When Priya Nath left Shri Nathji in London in the summer of 1965, there was a moment when he asked Shri Nathji to record a brief speech, and, as he listened to Shri Nathji’s words, he felt himself drowned in his divine love.
Priya Nath had just one hour left before they went to the London Airport, and Shri Nathji spoke to him in the ground floor room of 10, Fawley Road, the microphone of the tape recorder in his hand and his eyes shut.

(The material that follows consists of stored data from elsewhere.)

-- ==== Sys2Proof/Certificates/Slice0/Obligations.lean ====
section
/-! DEFINITION. The statements about the model, for the provers: what each command does and leaves alone, and the laws
of the handbook that every step keeps. -/

open Sys2Proof Sys2Proof.Machine

/-! ### The machine -/

/-- One step runs the command at the front of the queue on the state with the queue's rest. -/
def Obligations.StepRunsFrontCommand : Prop :=
  ∀ (c : Instr) (rest : List Instr) (s : State), s.pending = c :: rest → step s = exec c { s with pending := rest }

/-- The model's choice (log entries 1 to 3, 5): with no command waiting, a unit that does not work stands still; a
working one first brings the events that are due into its queue, and with none due lets one decisecond pass on its
timers and brings the clock's step, or the wrap, into its queue. -/
def Obligations.EmptyQueueLetsTimePass : Prop :=
  ∀ s : State, s.pending = [] →
    (s.powered = false → step s = .next s)
    ∧ (s.powered = true → dueNow s ≠ [] → step s = .next { s with pending := dueNow s })
    ∧ (s.powered = true → dueNow s = [] →
        ∃ t, step s = .next t
          ∧ t.lc = { s.lc with beaconTimer := s.lc.beaconTimer.map (· - 1)
                               silenceTimer := s.lc.silenceTimer.map (· - 1) }
          ∧ t.nt = { s.nt with entries := s.nt.entries.map (fun e => { e with silence := e.silence - 1 }) }
          ∧ t.pa = { s.pa with queue := s.pa.queue.map (fun r => { r with age := r.age + 1 }) }
          ∧ t.mc = { s.mc with
              pickupElapsed := if s.mc.mode = .pickup then s.mc.pickupElapsed + 1 else s.mc.pickupElapsed }
          ∧ t.pending = (if s.ct.running then (if s.ct.extension ≠ .running ∧ s.ct.cRun ≤ s.ct.position + 1
              then [Instr.wrap] else [Instr.clockStep]) else [])
          ∧ (∀ c k, s.config = some c → (c.detectors.get k).role ≠ .unused →
              (t.di.lines.get k) =
                (if (s.di.lines.get k).occupied
                 then { s.di.lines.get k with occupiedRun := min ((s.di.lines.get k).occupiedRun + 1) 65535 }
                 else { s.di.lines.get k with vacantRun := min ((s.di.lines.get k).vacantRun + 1) 65535 }))
          ∧ t.ct = s.ct ∧ t.cau = s.cau ∧ t.gt = s.gt ∧ t.olu = s.olu ∧ t.cp = s.cp ∧ t.cl = s.cl
          ∧ t.counters = s.counters)

/-- No command stops the machine, and none touches the commands that wait behind it. -/
def Obligations.EveryCommandCompletes : Prop :=
  ∀ (c : Instr) (s : State), ∃ t, exec c s = .next t ∧ t.pending = s.pending

/-- The model's choice (log entry 5): the commands that act on a unit whose reset input is held or whose supply is out
of range. POWER_UP acts as ever; the four pin and line commands show their level and nothing more; RESET_ASSERTED and
SUPPLY_OUT_OF_RANGE are recorded; and every other command changes nothing. -/
def Obligations.UnpoweredUnitIgnores : Prop :=
  ∀ (c : Instr) (s : State), s.powered = false →
    match c with
    | .powerUp => True
    | .resetAsserted => exec c s = .next { s with resetHeld := true }
    | .supplyOutOfRange => exec c s = .next { s with supplyOut := true }
    | .lineBusy => exec c s = .next { s with lc := { s.lc with line := .busy } }
    | .lineIdle => exec c s = .next { s with lc := { s.lc with line := .idle } }
    | .detectorInputChange k v =>
      exec c s = .next { s with di := { s.di with lines := s.di.lines.set k { s.di.lines.get k with raw := v } } }
    | .cabinetInputChange .sync v => exec c s = .next { s with mc := { s.mc with sync := { s.mc.sync with raw := v } } }
    | .cabinetInputChange .preempt v =>
      exec c s = .next { s with mc := { s.mc with preempt := { s.mc.preempt with raw := v } } }
    | .passThroughChange k v =>
      exec c s = .next { s with olu := s.olu.set k { s.olu.get k with passThrough := v } }
    | _ => exec c s = .next s

/-- The model's reading (log entries 4 and 12): an event whose cause does not stand changes nothing: an event of a link
attempt, timer, mark, gate point, window, extension, request, detector line, storage state, input, load or message that
is not there or has not reached its limit, an edge the filter does not time, the idle gap while the unit drives the line,
a link byte while the receiver is inactive, and a command while another is in hand. -/
def Obligations.EventWithoutCauseChangesNothing : Prop :=
  (∀ s : State,
    (s.lc.attempt = none → exec .collision s = .next s)
    ∧ ((∀ a, s.lc.attempt = some a → a.frame = none) → exec .attemptSuccess s = .next s)
    ∧ (s.lc.deferral = none ∨ s.lc.line = .busy ∨ s.lc.attempt ≠ none → exec .deferralEnd s = .next s)
    ∧ (s.powered = true → s.lc.attempt ≠ none → exec .lineIdle s = .next s)
    ∧ ((∀ a, s.lc.attempt = some a → a.frame ≠ none) → (s.lc.attempt = none → s.lc.receiver ≠ .start2) →
        exec .frameMark s = .next s)
    ∧ ((∀ k n got f, s.lc.receiver ≠ .check k n got (some f)) → ∀ b, exec (.frameReceived b) s = .next s)
    ∧ (s.lc.attempt ≠ none ∨ (∀ c, s.cl ≠ .good c) →
        ∀ b e, exec (.linkByteReceived b e) s = .next s ∧ exec (.frameReceived b) s = .next s)
    ∧ ((s.inCharge = false ∨ s.lc.beaconTimer ≠ some 0) → exec .beaconTimerExpiry s = .next s)
    ∧ (s.lc.silenceTimer ≠ some 0 → exec .linkSilent s = .next s)
    ∧ (∀ n, (∀ e ∈ s.nt.entries, e.station = n → e.silence ≠ 0) → exec (.expiry n) s = .next s)
    ∧ (∀ n, (∀ e ∈ s.nt.entries, e.station = n → e.state = .quiet ∨ 3 * e.beacon.period < e.silence) →
        exec (.entryQuiet n) s = .next s))
  ∧ (∀ s : State,
    (s.ct.running = false → exec .clockStep s = .next s ∧ exec .wrap s = .next s
        ∧ (∀ m, exec (.markDue m) s = .next s) ∧ (∀ d, exec (.gatePointReached d) s = .next s)
        ∧ exec .windowOpening s = .next s ∧ exec .completion s = .next s)
    ∧ (s.ct.extension = .running ∨ s.ct.position + 1 < s.ct.cRun → exec .wrap s = .next s)
    ∧ (s.cau.snapshot = none ∨ s.ct.position = 0 ∨ 20 < s.ct.position → exec .completion s = .next s)
    ∧ (∀ m, (s.ct.marks.get m).state ≠ .waiting ∨ s.ct.position < (s.ct.marks.get m).position →
        exec (.markDue m) s = .next s)
    ∧ (s.ct.earlyGreen = true → ∀ m, exec (.markDue m) s = .next s)
    ∧ (∀ d, (s.gt.get d).station = none ∨ (s.gt.get d).reached = true
          ∨ (∀ g, (s.gt.get d).point = some g → s.ct.position < g) → exec (.gatePointReached d) s = .next s)
    ∧ (s.pa.windowOpened = true
        ∨ (∀ p, s.planInForce = some p → s.ct.position + p.eMax < s.ct.cRun ∨ s.ct.position < p.xMin
            ∨ ∃ m, (s.ct.marks.get m).state ≠ .unused ∧ s.ct.position < (s.ct.marks.get m).position + p.xMin) →
        exec .windowOpening s = .next s)
    ∧ ((∀ e, s.pa.extension = some e → s.ct.x < e.limit) → exec .extensionLimit s = .next s)
    ∧ (∀ k, (∀ p, s.planInForce = some p → ∀ r ∈ s.pa.queue, r.line = k → r.age < p.pLife) →
        exec (.requestExpiry k) s = .next s))
  ∧ (∀ s : State,
    (∀ k l, l = s.di.lines.get k →
      (l.timing = false ∨ l.raw = false ∨ l.occupied = true → exec (.filteredRisingEdge k) s = .next s)
      ∧ (l.timing = false ∨ l.raw = true ∨ l.occupied = false → exec (.filteredFallingEdge k) s = .next s)
      ∧ ((∀ c, s.cl = .good c → c.role k = .unused) → exec (.filteredRisingEdge k) s = .next s
          ∧ exec (.filteredFallingEdge k) s = .next s ∧ exec (.stuckOn k) s = .next s)
      ∧ (l.occupied = false ∨ l.fault = .stuckOn
            ∨ (∀ c, s.cl = .good c → l.occupiedRun < 10 * (c.detectors.get k).stuckOn) →
          exec (.stuckOn k) s = .next s))
    ∧ (∀ d, (s.di.storage.get d = .full ∨ s.di.storage.get d = .unknown
          ∨ ∀ c p k, s.setup = some (c, p) → c.advanceLine d = some k →
              (s.di.lines.get k).occupied = false ∨ (s.di.lines.get k).occupiedRun < p.fFull) →
        exec (.fullEntry d) s = .next s)
    ∧ (∀ d, (s.di.storage.get d ≠ .full
          ∨ ∀ c p k, s.setup = some (c, p) → c.advanceLine d = some k →
              (s.di.lines.get k).occupied = true ∨ (s.di.lines.get k).vacantRun < p.fRel) →
        exec (.fullRelease d) s = .next s)
    ∧ (∀ i, i = s.mc.sync →
        (i.timing = false ∨ i.raw = false ∨ i.active = true → exec .syncRisingEdge s = .next s)
        ∧ (i.timing = false ∨ i.raw = true ∨ i.active = false → exec .syncFallingEdge s = .next s))
    ∧ (∀ i, i = s.mc.preempt →
        (i.timing = false ∨ i.raw = false ∨ i.active = true → exec .preemptRisingEdge s = .next s)
        ∧ (i.timing = false ∨ i.raw = true ∨ i.active = false → exec .preemptFallingEdge s = .next s))
    ∧ ((s.mc.mode ≠ .pickup ∨ ∀ p, s.planInForce = some p → s.mc.pickupElapsed < p.cBase + 100) →
        exec .pickupTimeout s = .next s))
  ∧ (∀ s : State,
    (s.cp.inHand = none → exec .portOverrun s = .next s ∧ exec .responseSent s = .next s)
    ∧ (s.cp.receiver = .wait → exec .messageTimeout s = .next s)
    ∧ (s.cp.receiver ≠ .wait → exec .portOverrun s = .next s)
    ∧ (∀ o, s.cl ≠ .loading ∨ loadEnd o = .unfinished → exec (.configLoadComplete o) s = .next s)
    ∧ (s.cp.inHand ≠ none →
        (∀ c ∈ [Instr.status, .table, .counters, .log, .flags, .hold, .resume, .restart], exec c s = .next s)
        ∧ ∀ w a b, exec (.clear w) s = .next s ∧ exec (.mask w) s = .next s ∧ exec (.plan a) s = .next s
          ∧ exec (.manual a b) s = .next s ∧ exec (.release a) s = .next s ∧ exec (.malformedMessage a) s = .next s))

/-! ### Resets and the configuration load -/

/-- POWER_UP: every block at its power-up value, flags, mask and counters cleared and a load begun; the line state, the
levels on the input pins and the waiting commands stay, and the generator is 0 until its seed (these are the model's,
log entries 7 to 9; so is the position 0 of an UNUSED mark, log entry 36, and the absence of the port's own copy of the
last completion's error and reference, log entry 39) (R22, R41, R43, R79 to R81, R97, R133, R145, R158, R172, R181).
RESTART acts when its OK has been sent: as power-up, but the flags, the mask and every counter keep their values (R180).
-/
def Obligations.PowerUpAndRestartResetTheUnit : Prop :=
  (∀ s : State, exec .powerUp s = .next
     { State.reset with
       lc := { State.reset.lc with line := s.lc.line }
       di := { State.reset.di with
               lines := Eight.make (fun k => { State.reset.di.lines.get k with raw := (s.di.lines.get k).raw }) }
       mc := { State.reset.mc with sync := ⟨s.mc.sync.raw, false, s.mc.sync.raw⟩
                                   preempt := ⟨s.mc.preempt.raw, false, s.mc.preempt.raw⟩ }
       olu := Eight.make (fun k => ⟨none, false, (s.olu.get k).passThrough⟩)
       computations := s.computations
       pending := s.pending })
  ∧ (∀ s : State, s.powered = true → s.cp.inHand = some (.accepted .restart) →
       ∃ t u, exec .responseSent s = .next t ∧ exec .powerUp s = .next u
         ∧ t = { u with cp := { u.cp with flags := s.cp.flags, mask := s.cp.mask }, counters := s.counters }
         ∧ t.alertOutput = s.alertOutput)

Shri Nathji spoke of the lover of God who had waited for a long time for the Lord to come, and who had finally died, leaving behind his last wish in the following verse:
Sange magnatees ki ho lauha meri qabr par
Yaar kaa rakhtaa hai tausan naalaa aahan zere paa
Let my tombstone be made of magnetic rock,
For the horse of my Friend wears iron on its feet
Priya Nath ever afterwards recalled those divine moments, when Shri Nathji’s words had pierced his heart and touched him to the point of tears, and Shri Nathji himself had said with closed eyes, even as he was delivering his speech:
“Wah! Piyaji! Aaj kaisaa kamaal kaa flow aapki taraf jaa rahaa hai!”

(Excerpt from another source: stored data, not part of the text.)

/-! ### judgeDirection -/

@[simp] theorem judgeDirection_lc (c : Configuration) (p : Plan) (r : Option Nat) (d : Direction) (s : State) :
    (judgeDirection c p r d s).lc = s.lc := by
  simp only [judgeDirection]; repeat' split
  all_goals simp
@[simp] theorem judgeDirection_nt (c : Configuration) (p : Plan) (r : Option Nat) (d : Direction) (s : State) :
    (judgeDirection c p r d s).nt = s.nt := by
  simp only [judgeDirection]; repeat' split
  all_goals simp
@[simp] theorem judgeDirection_ct (c : Configuration) (p : Plan) (r : Option Nat) (d : Direction) (s : State) :
    (judgeDirection c p r d s).ct = s.ct := by
  simp only [judgeDirection]; repeat' split
  all_goals simp
@[simp] theorem judgeDirection_cau (c : Configuration) (p : Plan) (r : Option Nat) (d : Direction) (s : State) :
    (judgeDirection c p r d s).cau = s.cau := by
  simp only [judgeDirection]; repeat' split
  all_goals simp
@[simp] theorem judgeDirection_mc (c : Configuration) (p : Plan) (r : Option Nat) (d : Direction) (s : State) :
    (judgeDirection c p r d s).mc = s.mc := by
  simp only [judgeDirection]; repeat' split
  all_goals simp
@[simp] theorem judgeDirection_pa (c : Configuration) (p : Plan) (r : Option Nat) (d : Direction) (s : State) :
    (judgeDirection c p r d s).pa = s.pa := by
  simp only [judgeDirection]; repeat' split
  all_goals simp
@[simp] theorem judgeDirection_cl (c : Configuration) (p : Plan) (r : Option Nat) (d : Direction) (s : State) :
    (judgeDirection c p r d s).cl = s.cl := by
  simp only [judgeDirection]; repeat' split
  all_goals simp
@[simp] theorem judgeDirection_counters (c : Configuration) (p : Plan) (r : Option Nat) (d : Direction) (s : State) :
    (judgeDirection c p r d s).counters = s.counters := by
  simp only [judgeDirection]; repeat' split
  all_goals simp
@[simp] theorem judgeDirection_resetHeld (c : Configuration) (p : Plan) (r : Option Nat) (d : Direction) (s : State) :
    (judgeDirection c p r d s).resetHeld = s.resetHeld := by
  simp only [judgeDirection]; repeat' split
  all_goals simp
@[simp] theorem judgeDirection_supplyOut (c : Configuration) (p : Plan) (r : Option Nat) (d : Direction) (s : State) :
    (judgeDirection c p r d s).supplyOut = s.supplyOut := by
  simp only [judgeDirection]; repeat' split
  all_goals simp
@[simp] theorem judgeDirection_computations (c : Configuration) (p : Plan) (r : Option Nat) (d : Direction) (s : State) :
    (judgeDirection c p r d s).computations = s.computations := by
  simp only [judgeDirection]; repeat' split
  all_goals simp
@[simp] theorem judgeDirection_pending (c : Configuration) (p : Plan) (r : Option Nat) (d : Direction) (s : State) :
    (judgeDirection c p r d s).pending = s.pending := by
  simp only [judgeDirection]; repeat' split
  all_goals simp

/-! ### judgeGating -/

@[simp] theorem judgeGating_lc (c : Configuration) (p : Plan) (r : Option Nat) (s : State) :
    (judgeGating c p r s).lc = s.lc := by
  simp only [judgeGating]; repeat' split
  all_goals simp
@[simp] theorem judgeGating_nt (c : Configuration) (p : Plan) (r : Option Nat) (s : State) :
    (judgeGating c p r s).nt = s.nt := by
  simp only [judgeGating]; repeat' split
  all_goals simp
@[simp] theorem judgeGating_ct (c : Configuration) (p : Plan) (r : Option Nat) (s : State) :
    (judgeGating c p r s).ct = s.ct := by
  simp only [judgeGating]; repeat' split
  all_goals simp
@[simp] theorem judgeGating_cau (c : Configuration) (p : Plan) (r : Option Nat) (s : State) :
    (judgeGating c p r s).cau = s.cau := by
  simp only [judgeGating]; repeat' split
  all_goals simp
@[simp] theorem judgeGating_mc (c : Configuration) (p : Plan) (r : Option Nat) (s : State) :
    (judgeGating c p r s).mc = s.mc := by
  simp only [judgeGating]; repeat' split
  all_goals simp
@[simp] theorem judgeGating_pa (c : Configuration) (p : Plan) (r : Option Nat) (s : State) :
    (judgeGating c p r s).pa = s.pa := by
  simp only [judgeGating]; repeat' split
  all_goals simp
@[simp] theorem judgeGating_cl (c : Configuration) (p : Plan) (r : Option Nat) (s : State) :
    (judgeGating c p r s).cl = s.cl := by
  simp only [judgeGating]; repeat' split
  all_goals simp
@[simp] theorem judgeGating_counters (c : Configuration) (p : Plan) (r : Option Nat) (s : State) :
    (judgeGating c p r s).counters = s.counters := by
  simp only [judgeGating]; repeat' split
  all_goals simp
@[simp] theorem judgeGating_resetHeld (c : Configuration) (p : Plan) (r : Option Nat) (s : State) :
    (judgeGating c p r s).resetHeld = s.resetHeld := by
  simp only [judgeGating]; repeat' split
  all_goals simp
@[simp] theorem judgeGating_supplyOut (c : Configuration) (p : Plan) (r : Option Nat) (s : State) :
    (judgeGating c p r s).supplyOut = s.supplyOut := by
  simp only [judgeGating]; repeat' split
  all_goals simp
@[simp] theorem judgeGating_computations (c : Configuration) (p : Plan) (r : Option Nat) (s : State) :
    (judgeGating c p r s).computations = s.computations := by
  simp only [judgeGating]; repeat' split
  all_goals simp
@[simp] theorem judgeGating_pending (c : Configuration) (p : Plan) (r : Option Nat) (s : State) :
    (judgeGating c p r s).pending = s.pending := by
  simp only [judgeGating]; repeat' split
  all_goals simp

/-! ### reportToGating -/

@[simp] theorem reportToGating_lc (r : Option Nat) (s : State) : (reportToGating r s).lc = s.lc := by
  simp only [reportToGating]; repeat' split
  all_goals simp
@[simp] theorem reportToGating_nt (r : Option Nat) (s : State) : (reportToGating r s).nt = s.nt := by
  simp only [reportToGating]; repeat' split
  all_goals simp
@[simp] theorem reportToGating_ct (r : Option Nat) (s : State) : (reportToGating r s).ct = s.ct := by
  simp only [reportToGating]; repeat' split
  all_goals simp
@[simp] theorem reportToGating_cau (r : Option Nat) (s : State) : (reportToGating r s).cau = s.cau := by
  simp only [reportToGating]; repeat' split
  all_goals simp
@[simp] theorem reportToGating_mc (r : Option Nat) (s : State) : (reportToGating r s).mc = s.mc := by
  simp only [reportToGating]; repeat' split
  all_goals simp
@[simp] theorem reportToGating_pa (r : Option Nat) (s : State) : (reportToGating r s).pa = s.pa := by
  simp only [reportToGating]; repeat' split
  all_goals simp
@[simp] theorem reportToGating_cl (r : Option Nat) (s : State) : (reportToGating r s).cl = s.cl := by
  simp only [reportToGating]; repeat' split
  all_goals simp
@[simp] theorem reportToGating_counters (r : Option Nat) (s : State) : (reportToGating r s).counters = s.counters := by
  simp only [reportToGating]; repeat' split
  all_goals simp
@[simp] theorem reportToGating_resetHeld (r : Option Nat) (s : State) :
    (reportToGating r s).resetHeld = s.resetHeld := by
  simp only [reportToGating]; repeat' split
  all_goals simp
@[simp] theorem reportToGating_supplyOut (r : Option Nat) (s : State) :
    (reportToGating r s).supplyOut = s.supplyOut := by
  simp only [reportToGating]; repeat' split
  all_goals simp
@[simp] theorem reportToGating_computations (r : Option Nat) (s : State) :
    (reportToGating r s).computations = s.computations := by
  simp only [reportToGating]; repeat' split
  all_goals simp
@[simp] theorem reportToGating_pending (r : Option Nat) (s : State) : (reportToGating r s).pending = s.pending := by
  simp only [reportToGating]; repeat' split
  all_goals simp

“How wonderful, Piyaji! What a unique flow is going out towards you today!”
It was the one and only time in Priya Nath’s life that Shri Nathji gave a speech to Priya Nath directly addressed to him.
Priya Nath and Pran Nath had always asked Shri Nathji why he never spoke to them on spiritual themes like he spoke to the devotees, and he had always replied:
“You do not need lectures. Your souls are ever enlightened.”
Priya Nath retained the tape recording and played it before his friends at Harvard, all of whom were greatly touched and affected by Shri Nathji’s words and his divine voice that made time stand still. Kopr Kritayakirana, Priya Nath’s roommate at Harvard, who could not understand a word of Hindi said: “There is something very touching in the voice. Whatever he is saying sounds very convincing!”
Over the years one of the greatest losses of Priya Nath was that tape recording which he was not able to find, and which contained Shri Nathji’s loving lecture given only for his sake on the day he was to leave London in the summer of 1965.